«C’est le vrai Fribourgeois comme on en rêve, car totalement bilingue», dit de lui Pascal Pichonnaz, vice-doyen de l’Université de Fribourg où Gilbert Kolly a fait ses études, sa thèse sur l’erreur essentielle dirigée par le professeur Gauch et enseigné, en allemand, le droit des obligations et le droit pénal. Issu d’une famille modeste – un père germanophone, employé de laboratoire, une mère au foyer francophone – il devient juge «un peu par hasard, parce qu’un poste était disponible» au Tribunal de district de Tavel. «J’imaginais plutôt entrer au service juridique d’une banque ou d’une assurance, peut-être même exercer en tant qu’avocat. Mais je ne regrette pas le destin qui m’a fait entrer dans la magistrature. Tenter de faire quelque chose d’utile pour la société en fixant certains principes est une très belle tâche, confie l’intéressé, de son bureau de président du Tribunal fédéral. Tout, des lampes au mobilier, y a été fait sur mesure dans les années 1920», apprécie-t-il en connaisseur.
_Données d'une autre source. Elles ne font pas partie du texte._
/-- TileRun (Table 11-11). -/
inductive TileRun where
  | idle
  | issuing
  | held
  | halted
deriving DecidableEq, Repr, Inhabited

/-- A scoreboard entry's mode (R223). -/
inductive SbMode where
  | read
  | write
  | tagged
deriving DecidableEq, Repr, Inhabited

/-- A scoreboard entry (R223). -/
structure SbEntry where
  first : Nat
  count : Nat
  mode : SbMode
  owner : Nat
deriving DecidableEq, Repr, Inhabited

/-- A long operation issued into a tile's queue, with what it took at issue (R217, R218, R88). -/
structure LopInst where
  id : Nat
  index : Nat
  op : LongOp
  sa : Word
  qm : ModReg := {}
  rgnA : Nat × Nat := (0, 0)
  rgnB : Nat × Nat := (0, 0)
  rgnC : Nat × Nat := (0, 0)
  rgnD : Nat × Nat := (0, 0)
  opnd : Nat := 0
  level : Nat := 0
  comps : Nat := 0
  ordinal : Nat := 0
  bundle : Nat := 0
  count : Nat := 0
  rowsDone : Nat := 0
  keyRows : List Row := []
  keyRows2 : List Row := []
  waitAt : Nat := 0
  missRow : Option Nat := none
  sent : Bool := false
  standby : Bool := false
  share : Nat := 0
  groupsRead : Nat := 0
  waitRow : Option Nat := none
  taken : List Row := []
  fetched : Bool := false
  copy : List Byte := []
  check : Option Nat := none
  keysAt : Option Nat := none
  wides : Nat := 0
deriving DecidableEq, Repr, Inhabited

/-- Where a tile stands at a barrier (R236). -/
inductive BarWait where
  | none
  | issued (barrier : Nat)
  | arrived (barrier : Nat)
deriving DecidableEq, Repr, Inhabited

/-- A tile: sequencer, long-operation machinery and scratchpad. -/
structure Tile where
  run : TileRun := .idle
  sched : Nat := 0
  nextBundle : Nat := 0
  holdCause : Nat := 255
  vregs : Tab Row := []
  ready : Tab Nat := []
  flight : List VResult := []
  sregs : Tab Word := []
  qregs : Tab ModReg := []
  loops : List LoopFrame := []
  stores : List Store := []
  presented : List Nat := []
  holds : List Nat := []
  landNow : Option Nat := none
  deferred : List Deferred := []
  slotFault : Option SlotFault := none
  record : FaultRecord := {}
  icache : Tab (List Nat) := []
  lineWait : List Nat := []
  lineFetches : Nat := 0
  lastLine : Option Nat := none
  freeze : Nat := 0
  queue : List LopInst := []
  running : List LopInst := []
  scoreboard : List SbEntry := []
  nextOp : Nat := 0
  groupOps : Nat := 0
  signalsOut : List Nat := []
  barWait : BarWait := .none
  waitCause : Nat := 255
  waitAt : Nat := 0
  frozen : Nat := 0
  lastIssue : Nat := 0
  missRows : List Nat := []
  missAt : List Nat := []
  heldRows : Tab Nat := []
  missEventAt : Option Nat := none
  stopped : Bool := false
  rows : Tab Row := []
  tags : Tab Tag := []
  coverage : Tab (List Nat) := []
  banks : Nat := 0
  bankEpochs : Tab Nat := []
  windowPuts : List Frame := []
  windowLanded : List Frame := []
  windowGets : List Frame := []
  verifyDue : List Nat := []
  writeBacks : List (Nat × Nat) := []
  scrubRow : Nat := 0
  scrubbed : Tab Nat := []
  scrubStart : Nat := 0
  scrubPeriods : Nat × Nat := (64, 32)
  keyOuts : List (Nat × Nat × Nat) := []
  twiddles : List (Nat × Nat) := []
  constLines : List Nat := []
  quenched : Bool := false
  leaseEpoch : Nat := 0
  leaseAt : Nat := 0
  recoverBy : Option Nat := none
  sleepAt : Nat := 0
  wakeAt : Option Nat := none
deriving DecidableEq, Repr, Inhabited

/-! ### Direct conversion (R120) -/

/-- How far a direct conversion has come: its source is read; its result is written to another node; a zero-length read of the host
shows its body durable (Table 1-5); its header is written. -/
inductive ConvStage where
  | reading
  | writing
  | proving
  | heading
deriving DecidableEq, Repr, Inhabited

/-- The direct conversion running: its tile, the copied entries, its stage and the header that it still has to write. -/
structure Conversion where
  tile : Nat
  source : Nat
  destination : Nat
  count : Nat
  word : Nat
  stage : ConvStage := .reading
  header : List Byte := []
deriving DecidableEq, Repr, Inhabited

/-! ### Geyser (R171-R192) -/

/-- A stream slot (R177-R186). -/
structure Stream where
  state : Nat := 0
  bound : Bool := false
  job : Nat := 255
  entry : Nat := 65535
  header : Option KeyHeader := none
  bytesRead : Nat := 0
  crc : Nat := 2 ^ 64 - 1
  windowBytes : Nat := 0
  deferredWindow : Bool := false
  storedRow : Nat := 0
  uniform : Tab Nat := []
  creditTimeout : Nat := 0
  waitSince : Nat := 0
  windowsSent : Nat := 0
  signals : Nat := 0
  error : Nat := 0
  out : Option Nat := none
  asked : Bool := false
  slotHeader : List Byte := []
deriving DecidableEq, Repr, Inhabited

/-- A KEYSTREAM_OPEN that waits for a slot (R177). -/
structure OpenWait where
  job : Nat
  tile : Nat
  opId : Nat
  entry : Nat
  out : Option Nat
deriving DecidableEq, Repr, Inhabited

/-! ### Memory stacks (R276-R299) -/

/-- An entry of the poison table (R294): first granule, granule count, epoch. -/
structure PoisonEntry where
  first : Nat
  count : Nat
  epoch : Nat
deriving DecidableEq, Repr, Inhabited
Un esprit vif, une capacité à comprendre rapidement les problèmes, estime Pascal Pichonnaz. Et une «belle carrière qui semble assez rectiligne mais s’est faite aussi avec une part de chance» se construit sans aucun accroc, reconnaît l’intéressé. Président germanophone du Tribunal d’arrondissement de la Singine, puis juge germanophone au Tribunal cantonal fribourgeois, qu’il préside en 1987 et 1995 – «dans les faits, j’ai plutôt exercé en français» –, enfin élu juge francophone au Tribunal fédéral en 1998, qu’il préside depuis un an. Ce bilinguisme est «un avantage certain dans les fonctions que j’exerce au Parlement pour y défendre le budget ou présenter des rapports. J’y parle en français, mais je réponds si nécessaire en allemand aux questions des parlementaires qui sont à 75% germanophones», commente-t-il.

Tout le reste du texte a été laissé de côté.